When should we mandate Investment Structure Advisory rather than standard legal incorporation work?
When the stakes involve control, exits, financing, or multi-party governance, incorporation alone is insufficient. Investment Structure Advisory becomes essential where shareholding, voting, and enforcement routes must be engineered, not assumed. Handle is mandated when the entity map will anchor future fundraising, acquisitions, or intergenerational transitions. The question is not “Can we form a company?” but “Will this structure withstand pressure?”
How does jurisdiction choice affect investment structure outcomes in the UAE context?
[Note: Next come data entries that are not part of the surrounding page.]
-- ==== Sys2Proof/Certificates/Slice0/Obligations.lean ====
section
/-! DEFINITION. The statements for the provers, from the rules of the spec. A statement names the conditions on state and
operands alone and concludes with the next state that exec answers. -/

open Sys2Proof Sys2Proof.Machine

/-- For every command c and state s, a step of s with c at the front of its queue is exec of c on s with the queue's
rest; on an empty queue the block idles (log entry 1). (spec/INDEX.md) -/
def Obligations.StepRunsTheFront : Prop :=
  (∀ (c : Instr) (rest : List Instr) (s : State),
    step { s with pending := c :: rest } = exec c { s with pending := rest }) ∧
  (∀ s : State, s.pending = [] → step s = .next s)

/-- State.reset holds the 66 rings, 48 movers, 64 engines, 8 courses, 2 halves, 16 stacks, 8 ports and 2 codec
engines; its memory is in canonical form; its set-up fields lie within their ranges. (17_startup_registers.md,
08_memory_tiers.md) -/
def Obligations.ResetMeetsTheInvariants : Prop :=
  State.reset.shaped = true ∧ State.reset.mem.wf = true ∧ State.reset.fieldsOk = true

/-- Every command of the opcode table, each of the 208 constructors of Instr with every operand, answers a next state
from every state: none ends in a fault or a refusal, since the spec gives each an effect. If the memory of a state
lists rising addresses without zero bytes, and rising words with non-zero syndromes, then so does the memory of the
state that the command, or a step, answers. (08_memory_tiers.md, spec/INDEX.md) -/
def Obligations.StepKeepsMemoryCanonical : Prop :=
  (∀ (c : Instr) (s : State), ∃ t, exec c s = .next t ∧ (s.mem.wf = true → t.mem.wf = true)) ∧
  (∀ s t : State, s.mem.wf = true → step s = .next t → t.mem.wf = true)

/-- R485 discards a write that would put a field outside its range; so a state whose units are all there and whose
set-up fields lie within their ranges steps to another such state, whatever command it runs. (17_startup_registers.md)
-/
def Obligations.StepKeepsFieldsInRange : Prop :=
  ∀ s t : State, s.shaped = true → s.fieldsOk = true → step s = .next t → t.shaped = true ∧ t.fieldsOk = true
Jurisdiction determines which law governs, which court or tribunal you face, and how easily you can enforce rights and security. UAE mainland, DIFC, ADGM, and offshore centers each carry distinct regulatory, tax, and enforcement profiles. We select and combine them based on where assets sit, where capital originates, and where disputes will realistically be resolved. The outcome is a structure that works across borders instead of fragmenting under pressure.
What types of investors typically require advanced investment structuring?
Family offices, private equity, corporate investors, and sovereign-linked capital all require disciplined structuring when deploying meaningful capital. Complex co-investments, club deals, and multi-layered family holdings demand clear waterfalls, veto rights, and exit mechanics. We are engaged when investors cannot accept ambiguity in governance or recoverability. The mandate is to lock in alignment before money moves.
How do you integrate governance and voting rights into the investment structure?
Governance sits at the center of the structure, not on its margins. We engineer voting rights, reserved matters, vetoes, and board composition into constitutional documents, shareholder agreements, and side letters as one coherent framework. Decision matrices are mapped to real scenarios such as acquisitions, leverage, dilution, and exits. This removes room for interpretation when decisions become contentious.
Can existing structures be re-engineered without disrupting current operations?
Yes, but only with disciplined sequencing. We typically run a diagnostic on the current structure, identify legal, tax, governance, and banking constraints, then design a migration or overlay plan. Step plans can include redomiciliation, hive-downs, mergers, or creation of new holding platforms. Execution protects continuity while moving you to an architecture that can sustain future transactions and transitions.
How do you account for succession and family dynamics in investment structures?
Succession is treated as a structural variable, not an afterthought. We align holding vehicles, trusts, foundations, and shareholder arrangements with the family’s governance bodies and decision rules. Transfer restrictions, pre-emption, and liquidity pathways are embedded so transitions do not trigger instability or forced sales. The result is a structure that absorbs generational change without losing control.
What role does regulatory licensing play in investment structure advisory?
Licensing defines what activities your vehicles can legally perform and how regulators will supervise them. We map intended activities against UAE mainland, DIFC, ADGM, and foreign regimes, then determine whether to centralize or segregate regulated functions. Structures are built to avoid inadvertent licensing breaches while preserving flexibility for future product, fund, or platform expansion. Regulatory clarity becomes a design feature, not a constraint.
How do you ensure investment structures are bankable and operationally viable?
A structure that cannot open accounts, settle trades, or satisfy KYC is defective. We align entity design, ownership chains, and documentation with banking and custodial requirements in the UAE and key financial centers. Early engagement with financial institutions and service providers tests operational viability before finalizing the architecture. This ensures the structure functions smoothly once capital is deployed.
How do you approach disputes or deadlock scenarios in investment structures?
We design for dispute from the outset. Deadlock resolution, forced transfer mechanisms, valuation methods, and preferred forums are embedded into core documents, not improvised later. This pre-definition reduces leverage imbalances and protects the going concern value of the investment. When conflict arises, the structure itself provides the playbook.
When is the right moment to engage Handle for Investment Structure Advisory on a new deal?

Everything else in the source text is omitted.